[Exercise instructions]: Repeat exactly the lines of the listing below, please, starting with the first and ending with the line containing "(30_encoding.md R53). -/"; leave out the rest.

[Source material]:
-- ==== Sys2Proof/Syntax.lean ====
section
/-!
DEFINITION. The syntax of the block: `Instr`, one constructor per row of spec/opcode_table.json; the events of the
line trace and the frame log (spec/00_scope.md R12, R13); the frames (spec/30_encoding.md R56); the requests a host can
place; and the data types of the decoder.
-/

namespace Sys2Proof

/-- One operation of the block, one constructor per row of spec/opcode_table.json, in the table's order. -/
inductive Instr where
  /-- DATA_WRITE, wire byte `0x40` (30_encoding.md R51). -/
  | dataWrite
  /-- ADDR_SET, wire byte `110000aa` (30_encoding.md R52). -/
  | addrSet (aa : BitVec 2)
  /-- DISPLAY_CTRL, wire byte `10001lll` (30_encoding.md R53). -/
  | displayCtrl (lll : BitVec 3)
  /-- SEGMENT_DATA, wire byte `Pgfedcba` (30_encoding.md R54). -/
  | segmentData (b : Byte)
  /-- `drive(ℓ)` (40_transport.md R65). -/
  | drive (l : Line)
  /-- `release(ℓ)` (40_transport.md R66). -/
  | release (l : Line)
  /-- `setData(d)`, d ∈ {0,1} (40_transport.md R67). -/
  | setData (d : Bool)
  /-- `wait()` (40_transport.md R68). -/
  | wait
  /-- `sample(DIO)` (40_transport.md R69). -/
  | sample
  /-- `start()` (40_transport.md R70). -/
  | start
  /-- `stop()` (40_transport.md R71). -/
  | stop
  /-- `sendByte(b)`; only `b[7:0]` is used (40_transport.md R72). -/
  | sendByte (b : Nat)
  /-- `init(clk, dio, level, bitDelayUs, retain)` (41_command_protocol.md R87). -/
  | init (clk dio : LineId) (level : Int) (bitDelayUs : Nat) (retain : Bool)
  /-- `setSegments(segments, numDigits, firstPosition)` (41_command_protocol.md R79). -/
  | setSegments (segments : List Nat) (numDigits : Nat) (firstPosition : Int)
  /-- `setBrightness(level)` (41_command_protocol.md R84). -/
  | setBrightness (level : Int)
  /-- `clear()` (41_command_protocol.md R85). -/
  | clear
  /-- `getSegments()` (41_command_protocol.md R86). -/
  | getSegments
  /-- `digitToSegment(value)` (42_digit_encoding.md R90). -/
  | digitToSegment (value : Int)
  /-- `displayInteger(x)` (42_digit_encoding.md R94). -/
  | displayInteger (x : Int)
  /-- `displayTime(a, b)` (42_digit_encoding.md R98). -/
  | displayTime (a b : Int)
  deriving DecidableEq, Repr

/-- A line event of the line trace (00_scope.md R12, R13). -/
inductive LineEvent where
  /-- `DRIVE ℓ` -/
  | drive (l : Line)
  /-- `REL ℓ` -/
  | rel (l : Line)
  /-- `WAIT` -/
  | wait
  /-- `SAMPLE DIO = v` -/
  | sample (v : Level)
  deriving DecidableEq, Repr

/-- A transport event of the frame log (00_scope.md R12, R13). -/
inductive FrameEvent where
  /-- `START` -/
  | start
  /-- `STOP` -/
  | stop
  /-- `BYTE b ack` -/
  | byte (b : Byte) (ack : Bool)
  deriving DecidableEq, Repr

/-- The three frame formats (30_encoding.md R56). -/
inductive WireFrame where
  /-- F1, data-write. -/
  | dataWrite
  /-- F2, address and payload. -/
  | address (aa : BitVec 2) (payload : List Byte)
  /-- F3, display control. -/
  | control (lll : BitVec 3)
  deriving DecidableEq, Repr

/-- What can be placed before the block for its next step.  `call` is the tagged call term of D1; `line` is one line of
call syntax (30_encoding.md R61); `command` and `payload` are raw wire bytes with their place in a frame (R56): the
first byte of a frame, or a later one. -/
inductive Request where
  | call (i : Instr)
  | line (text : List Char)
  | command (b : Byte)
  | payload (b : Byte)
  deriving DecidableEq, Repr

/-- Why the decoder rejects something, by name. -/
inductive DecodeError where
  /-- A first byte of a frame that is none of `0x40`, `0xC0`..`0xC3`, `0x88`..`0x8F` (30_encoding.md R59). -/
  | notACommandByte (b : Byte)
  /-- A frame with no byte at all (R56: each has at least one). -/
  | emptyFrame
  /-- A one-byte frame (F1 or F3) with bytes after its command byte (R56). -/
  | bytesAfterCommand
  /-- An address frame whose payload reaches past position 3 (R56). -/
  | payloadPastLastPosition
  /-- A character that stands in no call (R61). -/
  | badCharacter (c : Char)
  /-- A line that holds no call: blank, or a comment only (R61). -/
  | noCall
  /-- Tokens that are not `name(arguments)` (R61). -/
  | notACall
  /-- A name that is none of the operations R61 and R12 list. -/
  | unknownOperation (name : List Char)
  /-- Arguments that the named operation does not take (R61). -/
  | badArguments (name : List Char)
  deriving DecidableEq, Repr

/-- A token of the call syntax (30_encoding.md R61). -/
inductive Token where
  | word (w : List Char)
  | minus
  | lparen
  | rparen
  | lbrack
  | rbrack
  | comma
  deriving DecidableEq, Repr

/-- One argument as written: a word, a negated word, or a bracketed list of naturals. -/
inductive Arg where
  | word (w : List Char)
  | negative (w : List Char)
  | list (xs : List Nat)
  deriving DecidableEq, Repr

/-- Where the reader of an argument list stands. -/
inductive ArgMode where
  /-- right after the opening parenthesis -/
  | first
  /-- after a comma: an argument must follow -/
  | arg
  /-- after a minus sign: a word must follow -/
  | negated
  /-- after an argument: a comma or the closing parenthesis -/
  | after
  /-- right after an opening bracket -/
  | listFirst
  /-- after a comma inside brackets: a number must follow -/
  | listItem
  /-- after a number inside brackets -/
  | listAfter
  /-- after the closing parenthesis: nothing may follow -/
  | closed
  deriving DecidableEq, Repr

/-- The state of the reader of an argument list: its place, the arguments read, the numbers of the open bracket. -/
structure ArgReader where
  mode  : ArgMode
  args  : List Arg
  items : List Nat
  deriving DecidableEq, Repr

/-- The state of the reader of a recorded line trace (30_encoding.md R57): the drive state of the two lines, whether a
START has been seen and no STOP since, how many clock pulses the current byte has had, its data bits in the order they
were clocked, and the frame log read so far. -/
structure Scan where
  clk     : Drive
  dio     : Drive
  inFrame : Bool
  pulses  : Nat
  bits    : List Bool
  log     : List FrameEvent
  deriving DecidableEq, Repr

end Sys2Proof
end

[Result for this task]:
-- ==== Sys2Proof/Syntax.lean ====
section
/-!
DEFINITION. The syntax of the block: `Instr`, one constructor per row of spec/opcode_table.json; the events of the
line trace and the frame log (spec/00_scope.md R12, R13); the frames (spec/30_encoding.md R56); the requests a host can
place; and the data types of the decoder.
-/

namespace Sys2Proof

/-- One operation of the block, one constructor per row of spec/opcode_table.json, in the table's order. -/
inductive Instr where
  /-- DATA_WRITE, wire byte `0x40` (30_encoding.md R51). -/
  | dataWrite
  /-- ADDR_SET, wire byte `110000aa` (30_encoding.md R52). -/
  | addrSet (aa : BitVec 2)
  /-- DISPLAY_CTRL, wire byte `10001lll` (30_encoding.md R53). -/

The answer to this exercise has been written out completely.